“Patience isn’t waiting or being static but moving in harmony with the speed of nature and what life is presenting to you.” – Gabrielle Harris
Hi friends, welcome to March. Spring is right around the corner, but it seems that my backyard missed the memo. Everywhere I look, I see ugly brown grass, wilted succulents, dry Birds of Paradise, and bloom-less Bougainvillea.
Y’all, I have never related so much to my plants! Between the crazy winter weather, a 3-day stay at the hospital with Matias (poor little man developed pneumonia), and the unpleasant reminder that Covid-19 has been with us for over a year, to say that February has knocked me on my butt would be an understatement. Sure, Houston is back up in the 70s, Matias is healthy (thank goodness!), and we have power, water, and a full fridge, but I’m still feeling pretty beat up from the events of the last few weeks. Spring or not, all I want to do is crawl under the covers and hibernate.
The recommendation I keep hearing in regards to our flora is to just let them be. As much as we may want to get in there and prune, fertilize, or replant to make it look beautiful again, we really just need to back off and give them the time and space they need to regain their strength and bloom again when they’re ready. Nature cannot be rushed.
Such wise advice, and not just for our gardens.
As much as we may want things to be back to normal, we need to accept and honor the fact that for many of us, they are not. Even if you weren’t dealing with a sick kid or in Texas during Winter Storm Uri, I can almost guarantee that you’re also managing residual anxiety, stress, frustration, or grief from the last year. Unfortunately, there’s no easy fix for the toll that life has taken on us over the last few months, and no amount of pruning on the outside is going to make us better on the inside. Those emotions will not simply go away because we’re tired of feeling them.

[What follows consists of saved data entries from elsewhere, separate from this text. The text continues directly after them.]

/-- The conditions on a pass's chain: the rejection, or the wait, with the chain's latched fields (R291, R298, R303). -/
def State.passChain (s : State) (c : Cx) (f : TForm) (rows : Nat) : Except Eff (Option (ChainRt × ChainSt)) :=
  if f.chain = 0 then .ok none
  else
    let k := s.ctx c
    match s.chainBind c (128 * f.chain.toNat) with
    | none => .error (.exc s .chainReject 0 (rejectDetail 0x0B f.chain.toNat))
    | some x =>
      let y := s.chainSt c x
      let bound := (k.chainAt x.off).isSome
      if !bound && 2 ≤ k.chains.length then .error (.exc s .chainReject 0 (rejectDetail 0x04 3))
      else if rows ≠ x.rows then .error (.exc s .chainReject 0 (rejectDetail 0x09 rows))
      else if x.colTiles ≤ y.issued ∨ y.status.getLsbD 9 then .error (.exc s .chainReject 0 (rejectDetail 0x0A y.issued))
      else
        let ops := ([0x0B0, 0x0E0, 0x110] : List Nat).filterMap fun o => (x.tile o).slotNum
        match ops.findSome? fun i => slotGate s k i .chain with
        | some e => .error e
        | none =>
          if 2 ≤ ((k.epi.filter fun j => j.chain = x.off).map (·.tile)).dedup.length then .error (.hold s .chain)
          else .ok (some (x, y))

/-- Whether epilogue runs that have yet to read rows of the accumulators at a base are pending (R303). -/
def State.epiBlocks (s : State) (c : Cx) (base rows : Nat) : Bool :=
  (s.ctx c).epi.any fun j => decide (1024 * base < accEnd j.base j.rows) && decide (1024 * j.base < accEnd base rows)

/-- A pass issues (R87, R88): its rows enter from the next step on; its chain gets a column tile, and a chain that sends
journals the send (R294, R306). -/
def issuePass (c : Cx) (f : TForm) (d : TileDesc) (ch : Option (ChainRt × ChainSt)) (s : State) : Eff :=
  let k := s.ctx c
  let live := (s.core c.lc).live
  let wd := match live with | some t => t.desc | none => k.live
  let q := stepsPerRow d.fmt wd.fmt wd.rows
  let p : Pass := ⟨c.ix, k.pc, d, k.tget f.tb, f.acc, f.imm16.toNat, d.rows, q, 0, q - 1,
    (match ch with | some (x, _) => x.off | none => 0), f.flags.getLsbD 0, d.w5.extractLsb' 16 4⟩
  let start (s : State) (entry : Nat) : State :=
    let core := s.core c.lc
    let v := s.freeVal.toNat
    let flip := if core.injCell then some (v % wd.rows, v / 2 ^ 16 % wd.cols, v / 2 ^ 32 % wd.width) else core.flip
    let s := if core.injCell then s.drawn else s
    let s := s.updCore c.lc fun q => { q with passes := q.passes ++ [p], injCell := false, flip := flip }
    let s := s.updCtx c fun k => { k with accRows := Tbl.set k.accRows f.imm16.toNat d.rows, readyAt := none }
    match ch with
    | none => s
    | some (x, y) =>
      let s := s.setChainSt c x { y with issued := y.issued + 1 }
      s.updCtx c fun k => { k with
        chains := (k.chains.filter (·.off ≠ x.off)) ++ [x]
        epi := k.epi ++ [⟨x.off, k.pc, y.issued, f.imm16.toNat, d.rows, 0, 0, entry⟩] }
  match ch with
  | some (x, _) =>
    if x.outMode = 3 then
      journaled c 5 (fun s => .done (start (s.jAppend c 5 0 k.pc 0) (s.jCount c)))
        (fun s _ => .done (start s (((s.ctx c).replayNext.getD 1) - 1))) s
    else .done (start s 0)
  | none => .done (start s 0)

Healing takes time, and the journey begins with the courage to acknowledge where we are – right now – with compassion instead of judgment.

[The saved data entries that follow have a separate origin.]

/-! ## Waits (R260) -/

/-- `WAIT_REREAD`: a `wait` whose last read did not meet its condition reads again: at the home, over Facet, or in device space
(R260, R606). -/
def execWaitReread (c : Cx) (s : State) : Out :=
  .next <|
    match (s.ctx c).await with
    | none => s
    | some w =>
      if w.kind ≠ .wait || w.sent || (s.ctx c).replayDue then s
      else
        let s' := s.updCtx c fun k => { k with await := some { w with sent := true } }
        if !s.isLocal w.line then s'.emit (.remoteRead w.line)
        else if (regionOf (PAddr.loc w.line).toNat).coherent then
          s'.request (.ctx c) s.vertex (PAddr.loc w.line) .normal .rdOnce
        else
          let a := (PAddr.loc w.line).toNat + w.off
          match s.deviceRead c a 8 (regionOf a = .regs) w.va with
          | .ok (s, v) => s.waitValue c w v
          | .error _ => s

/-! ## Lower tiers (R412 to R416) -/

/-- Whether a request is privileged: a collective engine's, or that of a context whose stream has tier_stall (R414). -/
def State.privileged (s : State) (q : HomeReq) : Bool :=
  match q.r with
  | .collective _ => true
  | .ctx c => match (s.ctx c).stream.bind (s.core c.lc).stream with
    | some x => x.tierStall && q.vertex = s.vertex
    | none => false
  | _ => false

/-- The stall register of a tier. -/
def stallReg (a : LAddr) : Reg := if tierOf a.toNat = 2 then rg .tierStallT2 else rg .tierStallT3

/-- The microseconds that a stalled request has waited since they were last counted (R414). -/
def State.countStall (s : State) (a : LAddr) (t : Txn) : State :=
  let us := (s.time (homeDie a.toNat) - t.at_).toNat / 1000
  (s.bump (stallReg a) 63 32 us).setLine a { s.line a with txn := some { t with at_ := t.at_ + BitVec.ofNat 64 (1000 * us) } }

/-- A transaction at a lower tier meets a status: a privileged request stalls on any but `NO_DECODE`, any other ends with the
status, and a write leaves its line poisoned (R414 to R416). -/
def State.tierStatusMet (s : State) (a : LAddr) (t : Txn) (stalled : Bool) (st : W8) : State :=
  let l := s.line a
  let now := s.time (homeDie a.toNat)
  if s.privileged t.req && st ≠ 0x03 then
    if stalled then s.countStall a t
    else (s.bump (stallReg a) 31 0 1).setLine a { l with txn := some { t with phase := .tier true, at_ := now } }
  else
    let s := match t.req.kind with | .rdOnce | .rdShared | .rdUnique => s | _ => s.poisonLine a
    s.setLine a { s.line a with txn := some { t with phase := .respond st 0 [] false, at_ := now } }

/-- The code of a lower-tier status (R413). -/
def TierAnswer.code : TierAnswer → W8
  | .linkDown => 0x02 | .noDecode => 0x03 | .deviceErr => 0x04 | .ctrlFault => 0x05 | _ => 0

/-- `LOWER_TIER_RESPONSE`: a DDR channel or CXL device answers the request of its home: data, poison or a status. An address that
nothing backs, or whose expander link is lost, answers with its status (R413, R414, R496). -/
def execLowerTierResponse (a : LAddr) (o : TierAnswer) (s : State) : Out :=
  .next <|
    match (s.line a).txn with
    | none => s
    | some t => match t.phase with
      | .tier stalled =>
        let st : W8 := (s.tierStatus a.toNat).getD (TierAnswer.code o)
        if st ≠ 0 then s.tierStatusMet a t stalled st
        else
          let s := if stalled then s.countStall a t else s
          let s := if o = .poison then s.poisonLine a else s
          let l := s.line a
          let r := s.perform a t.req (!l.sharers.isEmpty || l.owner.isSome)
          r.1.setLine a { r.1.line a with txn := some ⟨t.req, r.2, s.time (homeDie a.toNat)⟩ }
      | _ => s

/-- The late limit of a tier in nanoseconds (R413). -/
def State.lateLimit (s : State) (a : LAddr) : Nat :=
  let us := if tierOf a.toNat = 2 then s.fget (rg .tierLate) 15 0 else s.fget (rg .tierLate) 31 16
  1000 * max us 1

/-- Whether a request has gone beyond its late limit. -/
def State.isLate (s : State) (a : LAddr) (q : HomeReq) : Bool :=
  decide (s.lateLimit a ≤ (s.time (homeDie a.toNat) - q.at_).toNat)

/-- `TIER_LATE_TIMEOUT`: the request that its tier has not answered within its limit takes `LATE`; a request that waits behind a
busy line runs its own limit and may end `LATE` as well (R413, R416). -/
def execTierLateTimeout (a : LAddr) (s : State) : Out :=
  .next <|
    let l := s.line a
    if tierOf a.toNat < 2 then s
    else
      let here : Option Txn := l.txn.bind fun t => if t.phase = .tier false && s.isLate a t.req then some t else none
      match here with
      | some t => s.tierStatusMet a t false 0x01
      | none => match takeFirst (fun q => s.isLate a q && !s.privileged q) l.waiting with
        | some (q, rest) =>
          let s := s.setLine a { l with waiting := rest }
          let s := match q.kind with | .rdOnce | .rdShared | .rdUnique => s | _ => s.poisonLine a
          s.respondTo a q 0x01 0 [] false
        | none => s

/-- `TIER_STALL_RETRY`: every 10 µs the home asks the tier again for a stalled request; the time it has waited is counted
(R414). -/
def execTierStallRetry (a : LAddr) (s : State) : Out :=
  .next <|
    match (s.line a).txn with
    | some t =>
      if t.phase = .tier true && decide (10000 ≤ (s.time (homeDie a.toNat) - t.at_).toNat) then s.countStall a t else s
    | none => s

end Sys2Proof.Machine
end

As I was thinking about the topic for this month’s newsletter, a quote from Glennon Doyle’s amazing book, Untamed, came to mind:
“I thought I was supposed to feel happy. I thought that happy was for feeling and that pain was for fixing and numbing and deflecting and hiding and ignoring. I thought that when life got hard, it was because I had gone wrong somewhere. I thought that pain was weakness and that I was supposed to suck it up.“
She’s right, we don’t always have to be happy. We do, however, need to be honest and kind. Validating how we feel isn’t the same as giving up, and accepting our present reality does not mean we’re stuck there. On the contrary, it’s only by letting ourselves feel it all that we can eventually move on, and build ourselves back up in harmony with the speed of nature.
All this to say, if you’re not feeling 100% at the moment, you don’t need to be fixed. You may just need a little sunshine, water, and time.